── Exercise material ──

-- ==== Sys2Proof/Machine/Plans.lean ====
section
/-!
DEFINITION. Plans and the lane scheduler (chapters 1 and 5): lane states, the pool, assignment, leaving RUNNING, failover marks.

Marked choices (log entries): DEDUCED 11, 13, 14, 15, 16, 18, 19, 129; DESIGN CHOICE 12, 27, 119, 120. Each entry of
notes/assumptions says safe or unsafe.
-/

namespace Sys2Proof
namespace Machine

/-! ### The pool (R155–R157, R167) -/

/-- LANE_STATUS.STATE: 0 GATED, 1 WAKING, 2 SPARE, 3 ASSIGNED, 4 FENCED, 5 TESTING. -/
def State.laneState (s : State) (l : Nat) : Nat := s.get (R.LANE_STATUS.STATE l)
def State.setLane (s : State) (l st : Nat) : State := s.put (R.LANE_STATUS.STATE l) st

/-- The plans that hold lanes. -/
def State.livePlans (s : State) : List Nat := (List.range 64).filter (fun p => 2 ≤ s.planState p)

/-- Whether a lane is assigned to a plan. -/
def State.laneAssigned (s : State) (l : Nat) : Bool := s.livePlans.any (fun p => (s.plan p).lanes.contains l)

/-- R155: the free lanes, and the spares among them. -/
def State.freeLanes (s : State) : List Nat := (List.range 18).filter (fun l => s.laneState l ≠ 4 && !s.laneAssigned l)
def State.spares (s : State) : List Nat := s.freeLanes.drop (s.freeLanes.length - 2)

/-- R156, R157, R167: one free lane's state follows its place in the pool. DESIGN CHOICE (log 119): a lane freed while WAKING ends its
wake (Table 05-7) and is gated then. -/
def State.settleLane (s : State) (l : Nat) : State :=
  let warm := s.on R.LANE_CFG.WARM_SPARES && s.spares.contains l
  match s.laneState l with
  | 0 => if warm then (s.setLane l 1).updLane l (fun x => { x with readyAt := s.ns + 4000 }) else s
  | 2 => if warm then s else s.setLane l 0
  | 3 => ((s.setLane l (if warm then 2 else 0)).put (R.LANE_STATUS.PLAN l) 0).put (R.LANE_STATUS.SLOT l) 0
  | _ => s

/-- The pool after a change: free lanes settled, LANE_POOL rewritten. -/
def State.settleLanes (s : State) : State :=
  let s := s.freeLanes.foldl (fun s l => s.settleLane l) s
  let fenced := ((List.range 18).filter (fun l => s.laneState l == 4)).length
  let s := (s.put R.LANE_POOL.OK (18 - fenced)).put R.LANE_POOL.FENCED fenced
  let s := s.put R.LANE_POOL.ASSIGNED ((List.range 18).filter (fun l => s.laneAssigned l)).length
  s.put R.LANE_POOL.SPARES s.spares.length

/-- A test of a lane ended without result (R166, R172): a LANE_TEST order retires CANCELLED. -/
def State.dropTest (s : State) (l : Nat) : State :=
  let r := (s.lane l).testRef
  let s := s.updLane l (fun x => { x with testSince := none, testRef := none })
  match r with
  | some o => s.retireRef o stCancelled []
  | none => s

/-- R157, R166, R167: a free lane called to a slot of a plan at a moment (ns): a gated lane begins to wake; a spare, or a lane
under test, is ready 250 ns later. -/
def State.callLane (s : State) (l p slot at_ : Nat) : State :=
  let s := (s.put (R.LANE_STATUS.PLAN l) p).put (R.LANE_STATUS.SLOT l) slot
  match s.laneState l with
  | 0 => (s.setLane l 1).updLane l (fun x => { x with readyAt := at_ + 4000 })
  | 2 => (s.setLane l 3).updLane l (fun x => { x with readyAt := at_ + 250 })
  | 5 => ((s.dropTest l).setLane l 3).updLane l (fun x => { x with readyAt := at_ + 250 })
  | _ => s

/-! ### Frames -/

/-- The stamp of a plan's frame `f`. -/
def State.frameStamp (s : State) (p f : Nat) : Nat := s.sampleStamp (s.plan p).sourceId ((s.plan p).frameSample f)

/-- R41, R116, R161: how long after its stamp a source's sample reaches the lanes, in 2^-16 ns. A virtual channel's sample is
taken to reach them at its stamp. -/
def State.sourceDelay (s : State) (src : Nat) : Nat :=
  if 0x1000 ≤ src ∧ src < 0x2000 then
    let d := src - 0x1000
    let g := if s.on (R.DDC_CTL.QS d) then 32 + 4 * 2 ^ s.ddcK d else 96 + 64 * 2 ^ s.ddcK d
    (96 + g) * 1000 * 65536 / max 1 (s.fsOf (ddcAdc d))
  else 0

/-- The last frame of slot `slot` that stands at or before frame `f`. -/
def lastOfSlot (count slot f : Nat) : Option Nat := if f < slot then none else some (f - (f - slot) % max 1 count)

/-- The first frame of slot `slot` at or after `f`. -/
def firstOfSlot (count slot f : Nat) : Nat := f + (slot + max 1 count - f % max 1 count) % max 1 count

/-- R161: the last frame that a failover loses, if it loses any: first samples that reach the lanes before the spare is ready; in
a plan that is stopping without a spare, the rest of the slot. -/
def State.lastLost (s : State) (p : Nat) (x : Failover) : Option Nat :=
  let pl := s.plan p
  let m := s.sampleAt pl.sourceId (x.readyAt - s.sourceDelay pl.sourceId)
  let begun := pl.frameFrom m
  let below := match pl.stopFrame, x.stopping with
    | some f, true => f
    | some f, false => min f begun
    | none, _ => begun
  let f := if below = 0 then none else lastOfSlot pl.lanes.length x.slot (below - 1)
  match f with
  | some f => if x.firstLost ≤ f then some f else none
  | none => none

/-- Whether a frame of a plan is lost with its lane (R161). -/
def State.frameLost (s : State) (p f : Nat) : Bool :=
  let pl := s.plan p
  pl.failovers.any (fun x => f % max 1 pl.lanes.length == x.slot && decide (x.firstLost ≤ f) && (match s.lastLost p x with
    | some l => decide (f ≤ l)
    | none => false))

/-! ### FAILOVER and GAP marks (R162–R164) -/

/-- R162, R335: a mark written in its place in the streams of a plan, after the marks that stand before it: `m` in the sheet stream, where
every sheet before it has been delivered, `t` in the trace streams. -/
def State.markStreams (s : State) (p : Nat) (m t : Barge) : State :=
  let ms := insertMark m (s.plan p).marks
  let now := (ms.takeWhile (fun x => x != m)) ++ [m]
  let s := s.updPlan p (fun pl => { pl with marks := ms.drop now.length })
  let s := now.foldl (fun s x => s.emitPlanMark p x) s
  (s.enginesOf p).foldl (fun s e => s.updEngine e (fun x => { x with marks := insertMark t x.marks })) s

/-- Table 05-6. -/
def failoverInfo (p : Nat) (x : Failover) (lost : Nat) : Nat :=
  let none_ := x.spare = 99
  p % 64 + x.failed * 2 ^ 8 + (if none_ then 0x1F else x.spare) * 2 ^ 13 + x.cause * 2 ^ 18 + x.slot * 2 ^ 22
    + min lost 65535 * 2 ^ 32 + (if none_ then 0 else min ((x.readyAt - x.detected) / (16 * 65536)) 65535) * 2 ^ 48

/-- The REF code and HOLDOVER of a mark stamped at a sample of a plan's source. -/
def State.planQual (s : State) (p : Nat) : Nat := s.qual (refOf (s.plan p).sourceId)

/-- R162: the marks of one failover written in the place of its first lost frame; a spare lost later adds a further GAP. DEDUCED (log 129): no
trace is lost, so ITEMS is 0 in a trace stream. -/
def State.writeFailover (s : State) (p : Nat) (x : Failover) : State × Failover :=
  let pl := s.plan p
  match s.lastLost p x with
  | none => (s, x)
  | some l =>
    let a := match x.upto with
      | some u => u + pl.lanes.length
      | none => x.firstLost
    if l < a then (s, x)
    else
      let n := (l - a) / max 1 pl.lanes.length + 1
      let t := s.frameStamp p a
      let s := s.stepsReached p (pl.frameSample a)
      let fail := mkMark 0 0 mkFailover t (s.planQual p) 0 (failoverInfo p x n)
      let s := if x.upto.isNone && !x.stopping then s.markStreams p fail fail else s
      let e := s.sampleStamp pl.sourceId (pl.frameSample l + pl.n)
      let gap := fun (items : Nat) => mkGapMark 0 0 t (s.planQual p) 0x04 x.failed items (some (e - t))
      (s.markStreams p (gap n) (gap 0), { x with upto := some l })

/-- The failovers of a plan whose first lost frame stands before frame `f` have their marks written. -/
def State.writeFailovers (s : State) (p f : Nat) : State :=
  let l := (s.plan p).failovers
  let s := s.updPlan p (fun pl => { pl with failovers := [] })
  l.foldl (fun s x =>
    let s := s.updPlan p (fun pl => { pl with failovers := pl.failovers ++ [x] })
    if x.firstLost < f then
      let r := s.writeFailover p x
      r.1.updPlan p (fun pl => { pl with failovers := pl.failovers.dropLast ++ [r.2] })
    else s) s

/-- Frames of a plan up to `f`, exclusive, that were not taken: their consumers account for them (R176, R199, R211). -/
def State.accountTo (s : State) (p f : Nat) : State :=
  let n := (s.plan p).nextFrame
  if f ≤ n then s
  else
    let s := s.writeFailovers p f
    let s := ((s.enginesMiss p n f).weirsMiss p).zonesMiss p
    s.updPlan p (fun pl => { pl with nextFrame := f })

/-- Frames of a plan's next places in order that are already known to be lost are accounted for, and failovers that are over are
forgotten. -/
def State.skipLost (s : State) (p : Nat) : Nat → State
  | 0 => s
  | fuel + 1 =>
    let f := (s.plan p).nextFrame
    if s.planState p = 3 ∧ s.frameLost p f then (s.accountTo p (f + 1)).skipLost p fuel
    else
      let isOver := fun (x : Failover) => match s.lastLost p x with
        | some l => x.upto == some l && decide (l < f) && decide (x.readyAt ≤ s.time)
        | none => decide (x.readyAt ≤ s.time) && !x.stopping
      s.updPlan p (fun pl => { pl with failovers := pl.failovers.filter (fun x => !isOver x) })

/-! ### Leaving ARMED or RUNNING (R33, R34, R165, Table 01-8) -/

/-- The PLAN_STOP orders outstanding on a plan. -/
def State.planStops (s : State) (p : Nat) : List Order := s.orders.filter (fun o => o.opcode == 0x0103 && o.u 16 1 == p)

/-- Every consumer of plans follows a plan's state. -/
def State.settlePlans (s : State) : State :=
  let s := (List.range 32).foldl (fun s e => s.settleEngine e) s
  s.settleWeirs.settleZones.settleReams.settleLanes

/-- PLAN_STOPs that are under way on a plan report its sheets (R34, R39). -/
def State.reportStops (s : State) (p : Nat) : State :=
  ((s.planStops p).filter (fun o => o.phase != .pending)).foldl
    (fun s o => s.retireWith o stOk 0 [(32, leBytes 8 (s.plan p).sheets)]) s

/-- A plan becomes LOADED: its engines complete their traces (R183), its marks are written, its lanes are freed. `gap` is the
cause of the open GAP mark stamped now, if the plan was not stopped by order. -/
def State.haltPlan (s : State) (p : Nat) (gap : Option Nat) : State :=
  let es := s.enginesOf p
  let s := s.leaveHeld p
  let s := if s.planState p = 3 then s.writeFailovers p (((s.plan p).failovers.map (fun x => x.firstLost)).foldl max 0 + 1) else s
  let s := es.foldl (fun s e => s.engineStop e gap.isSome) s
  let s := s.flushPlanMarks p
  let s := match gap with
    | some c =>
      let m := mkGapMark 0 0 s.time (s.qual 2) c p 0 none
      es.foldl (fun (s : State) e => s.emitEngineMark e m) (s.emitPlanMark p m)
    | none => s
  let r := (s.plan p).startRef
  let s := (s.put (R.PLAN_STATUS.STATE p) 1).put (R.PLAN_STATUS.LANES p) 0
  let s := s.updPlan p (fun pl => { pl with
    startRef := none, startAt := none, lanes := [], inflight := [], stopFrame := none, stoppedAt := none, failovers := [] })
  let s := match r with
    | some o => s.retireRef o stCancelled []
    | none => s
  (s.reportStops p).settlePlans

/-- R33, R34: a stopping plan whose last frame has been delivered, or cannot be filled any more, is LOADED. -/
def State.settleStop (s : State) (p : Nat) : State :=
  let pl := s.plan p
  match pl.stopFrame with
  | some f =>
    let starved := !(s.source pl.sourceId).active || (List.range' pl.fillNext (f - pl.fillNext)).all (fun g => s.frameLost p g)
    if s.planState p = 3 && pl.inflight.isEmpty && (f ≤ pl.fillNext || starved) then
      ((s.accountTo p f).writeFailovers p f).haltPlan p none
    else s
  | none => s

/-- R33, R34: PLAN_STOP takes effect: an ARMED plan is LOADED again; a RUNNING plan starts no later frame. -/
def State.stopPlan (s : State) (p : Nat) : State :=
  match s.planState p with
  | 2 => s.haltPlan p none
  | 3 =>
    let pl := s.plan p
    let begun := pl.frameFrom (s.source pl.sourceId).next
    (s.updPlan p (fun pl => { pl with stopFrame := some (max begun pl.fillNext), stoppedAt := some s.tk.adv })).settleStop p
  | _ => s

/-- R165: a plan dropped for want of a lane. -/
def State.dropPlan (s : State) (p : Nat) : State := (s.haltPlan p (some 0x05)).raiseInst 37 p

/-- Table 01-8: a forced power-down of a plan's source or lanes. -/
def State.forceDownPlan (s : State) (p : Nat) : State := if 2 ≤ s.planState p then s.haltPlan p (some 0x06) else s

/-- The plans fed by ADC `n`'s DDCs, forced down with it. -/
def State.forceDownAdcPlans (s : State) (n : Nat) : State :=
  (List.range 64).foldl (fun s p =>
    if (s.plan p).sourceId = ddcId (2 * n) ∨ (s.plan p).sourceId = ddcId (2 * n + 1) then s.forceDownPlan p else s) s

/-- Stopping plans of a source that has stopped. -/
def State.settleStops (s : State) (src : Nat) : State := (s.plansRunning src).foldl (fun s p => s.settleStop p) s

/-! ### The plan orders (R25, R26, R35–R39) -/

/-- R142: whether a window code is usable at N = 2^m. -/
def State.windowOk (s : State) (code m : Nat) : Bool :=
  code ≤ 5 || (8 ≤ code && code ≤ 11 && (match SMap.find? s.userWindows (code - 8) with
    | some w => w.1 == m
    | none => false))

/-- Table 01-10. -/
def State.planLoadChecks (s : State) (o : Order) : List (Nat × Bool) :=
  let m := o.u 20 1
  let h := o.u 22 2
  [chk 16 (64 ≤ o.u 16 1), chk 17 (8 ≤ o.u 17 1), chk 18 (8 ≤ o.u 18 1 ∨ (o.u 19 1 ≠ 1 ∧ o.u 19 1 ≠ 2)), chk 20 (m < 6 ∨ 16 < m),
    (21, !s.windowOk (o.u 21 1) m), chk 22 (64 * h < 2 ^ m ∨ 2 ^ m < 8 * h), chk 34 (o.u 34 2 / 4096 % 8 ≠ 0),
    chk 36 (o.u 36 2 / 4096 % 8 ≠ 0), chk 38 (o.u 38 2 / 64 % 512 ≠ 0)] ++ reserved o 44 20

/-- PLAN_LOAD (R22, R23, R38, R39, R142). -/
def State.planLoadAccept (o : Order) (s : State) : State :=
  s.validate o (s.planLoadChecks o) (fun s =>
    let p := o.u 16 1
    if 2 ≤ s.planState p then s.retire o stState
    else ((s.put (R.PLAN_STATUS.STATE p) 1).updPlan p (fun pl => { pl with bytes := o.bytes })).retire o stOk)

/-- The arm of that order. -/
def execPlanLoad (s : State) : Out := .next (s.accept 0x0101 State.planLoadAccept)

───

### What the task asks
Up to and including the last line of the data, copy each line exactly, starting with the line that contains "R39, R142). -/".

### The answer
/-- PLAN_LOAD (R22, R23, R38, R39, R142). -/
def State.planLoadAccept (o : Order) (s : State) : State :=
  s.validate o (s.planLoadChecks o) (fun s =>
    let p := o.u 16 1
    if 2 ≤ s.planState p then s.retire o stState
    else ((s.put (R.PLAN_STATUS.STATE p) 1).updPlan p (fun pl => { pl with bytes := o.bytes })).retire o stOk)

/-- The arm of that order. -/
def execPlanLoad (s : State) : Out := .next (s.accept 0x0101 State.planLoadAccept)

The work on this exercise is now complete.